I’m excited about the opportunity to contribute to this project, and I’ve been exploring different approaches and research directions to better understand how multimodal systems can effectively predict and evaluate task-driven visual attention. Also, I’ve been exploring some existing visual search datasets and evaluation metrics commonly used in saliency research. This has given me a broader perspective on how saliency models can be evaluated. I look forward to learning from you and understanding how I can meaningfully support the ongoing work. Along the way, I’ve been documenting the research and my learnings to better structure my understanding and keep track of useful insights.

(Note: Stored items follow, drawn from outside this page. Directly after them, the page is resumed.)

-- ==== Sys2Proof/Laws/Registers.lean ====
section
/-! SUPPORT. Register fields: what `cma`, `getField` and `setField` do, bit by bit and as numbers. -/

namespace Sys2Proof.Machine

/-- R112: an index without a row. -/
theorem cma_none {idx : BitVec 5} (h : 23 < idx.toNat) : cma idx = .error (.illegalRequest (idx.setWidth 8)) := by
  have hl : cmaTable[idx.toNat]? = none := List.getElem?_eq_none (by simp only [cmaTable, List.length_cons, List.length_nil]; omega)
  rw [cma, hl]

/-- Every field of the table lies in its word. -/
theorem cma_bounds {idx : BitVec 5} {a : Byte} {o l : Nat} (h : cma idx = .ok (a, o, l)) : 1 ≤ l ∧ o + l ≤ 16 := by
  have key : ∀ i : BitVec 5, ∀ p ∈ (cma i).toOption, 1 ≤ p.2.2 ∧ p.2.1 + p.2.2 ≤ 16 := by decide
  exact key idx (a, o, l) (by rw [h]; rfl)

/-- R10: a field's value. -/
theorem toNat_getField (w : Word16) (o l : Nat) (h : o + l ≤ 16) :
    (getField w o l).toNat = w.toNat / 2 ^ o % 2 ^ l := by
  have hl : 2 ^ l ≤ 2 ^ 16 := Nat.pow_le_pow_right (by omega) (by omega)
  have hp : 0 < 2 ^ l := Nat.pow_pos (by omega)
  rw [getField, BitVec.toNat_and, BitVec.toNat_ushiftRight, BitVec.toNat_ofNat, Nat.mod_eq_of_lt (by omega),
    Nat.and_two_pow_sub_one_eq_mod, Nat.shiftRight_eq_div_pow]

theorem getLsbD_getField (w : Word16) (o l b : Nat) (h : o + l ≤ 16) :
    (getField w o l).getLsbD b = (decide (b < l) && w.getLsbD (o + b)) := by
  simp only [BitVec.getLsbD, toNat_getField w o l h, Nat.testBit_mod_two_pow, Nat.testBit_div_two_pow]
  rw [Nat.add_comm b o]

theorem getLsbD_fieldMask (o l b : Nat) (hb : b < 16) : (fieldMask o l).getLsbD b = decide (o ≤ b ∧ b < o + l) := by
  have hbit : ((2 ^ l - 1) <<< o).testBit b = decide (o ≤ b ∧ b < o + l) := by
    rw [Nat.testBit_shiftLeft, Nat.testBit_two_pow_sub_one]
    rw [Bool.eq_iff_iff]; simp only [Bool.and_eq_true, decide_eq_true_eq]; omega
  rw [fieldMask, BitVec.getLsbD_ofNat, hbit]
  simp [hb]

/-- R111: FSET replaces the bits of the field and keeps every other bit. -/
theorem getLsbD_setField (w v : Word16) (o l b : Nat) (hv : v.toNat < 2 ^ l) (hb : b < 16) :
    (setField w o l v).getLsbD b = if o ≤ b ∧ b < o + l then v.getLsbD (b - o) else w.getLsbD b := by
  have hhigh : ∀ k, l ≤ k → v.getLsbD k = false := fun k hk =>
    Nat.testBit_lt_two_pow (Nat.lt_of_lt_of_le hv (Nat.pow_le_pow_right (by omega) hk))
  rw [setField, BitVec.getLsbD_or, BitVec.getLsbD_and, BitVec.getLsbD_not, getLsbD_fieldMask o l b hb,
    BitVec.getLsbD_shiftLeft]
  by_cases h : o ≤ b ∧ b < o + l
  · simp [h, hb]
  · by_cases ho : o ≤ b
    · simp [hb, ho, hhigh (b - o) (by omega), Bool.and_comm]
    · simp [hb, ho]

/-- The round trip of R111. -/
theorem getField_setField (w v : Word16) (o l : Nat) (h : o + l ≤ 16) (hv : v.toNat < 2 ^ l) :
    getField (setField w o l v) o l = v := by
  apply BitVec.eq_of_getLsbD_eq
  intro b hb
  rw [getLsbD_getField _ _ _ _ h]
  by_cases hl : b < l
  · rw [getLsbD_setField w v o l _ hv (by omega)]
    simp [hl]
  · have : v.getLsbD b = false :=
      Nat.testBit_lt_two_pow (Nat.lt_of_lt_of_le hv (Nat.pow_le_pow_right (by omega) (by omega)))
    simp [hl, this]

/-- The one-bit encodes (R123, R124, R125). -/
theorem getLsbD_setBit (w : Word16) (o b : Nat) (x : Bool) (hb : b < 16) :
    (setBit w o x).getLsbD b = if b = o then x else w.getLsbD b := by
  rw [setBit, getLsbD_setField _ _ _ _ _ (by cases x <;> decide) hb]
  by_cases h : b = o
  · subst h; cases x <;> simp
  · rw [if_neg (by omega), if_neg h]

/-- R120: a resolution's code gives it back. -/
theorem resolutionCode_resolutionOf (k : BitVec 2) : resolutionCode (resolutionOf k) = k := by
  revert k; decide

end Sys2Proof.Machine
end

I would be happy to contribute to the project and complete whatever starting tasks will allow me to become more familiar with it — please do let me know if there are some relevant tasks for me.
I am also attaching my resume here for your reference.
Best regards,
Ishaan Chandak
Hello @suresh.krishna , Katarzyna jurewicz and Buxin Liao,
I hope you’re doing well. My name is Aniruddha Roy, and I’m a machine learning enthusiast eager to learn more about this project. However, I’m unsure how to get started or contribute effectively, and I would greatly appreciate your guidance.
With hands-on experience in Python, PyTorch, and computer vision, I have worked on projects involving CNNs, U-Net architectures, and vision-language models. Additionally, I have explored LangChain, LangGraph, Hugging Face, and OCR engines like Tesseract and EasyOCR. While I haven’t extensively worked with Slurm, I am keen to learn and adapt quickly while contributing in the project.
Any advice or resources to help me better understand and engage with the project would be highly valuable. Looking forward to your insights!
Thank You,
Aniruddha Roy
Hello everybody, thank you for your interest.
We will have more information on the Github page by Monday next week. We will list more specific goals, example codebases that can be brought together, evaluation tasks, etc. We will also indicate the rough direction for the project, to provide some guidance on the range of ideas you can yourself also propose to do.
Your proposal should then indicate in detail what you will do, how you will do it, why you are the right person to do it (given your background, skillset etc) and that you will be able to do it (feasibility).
Good luck, and thanks for the patience !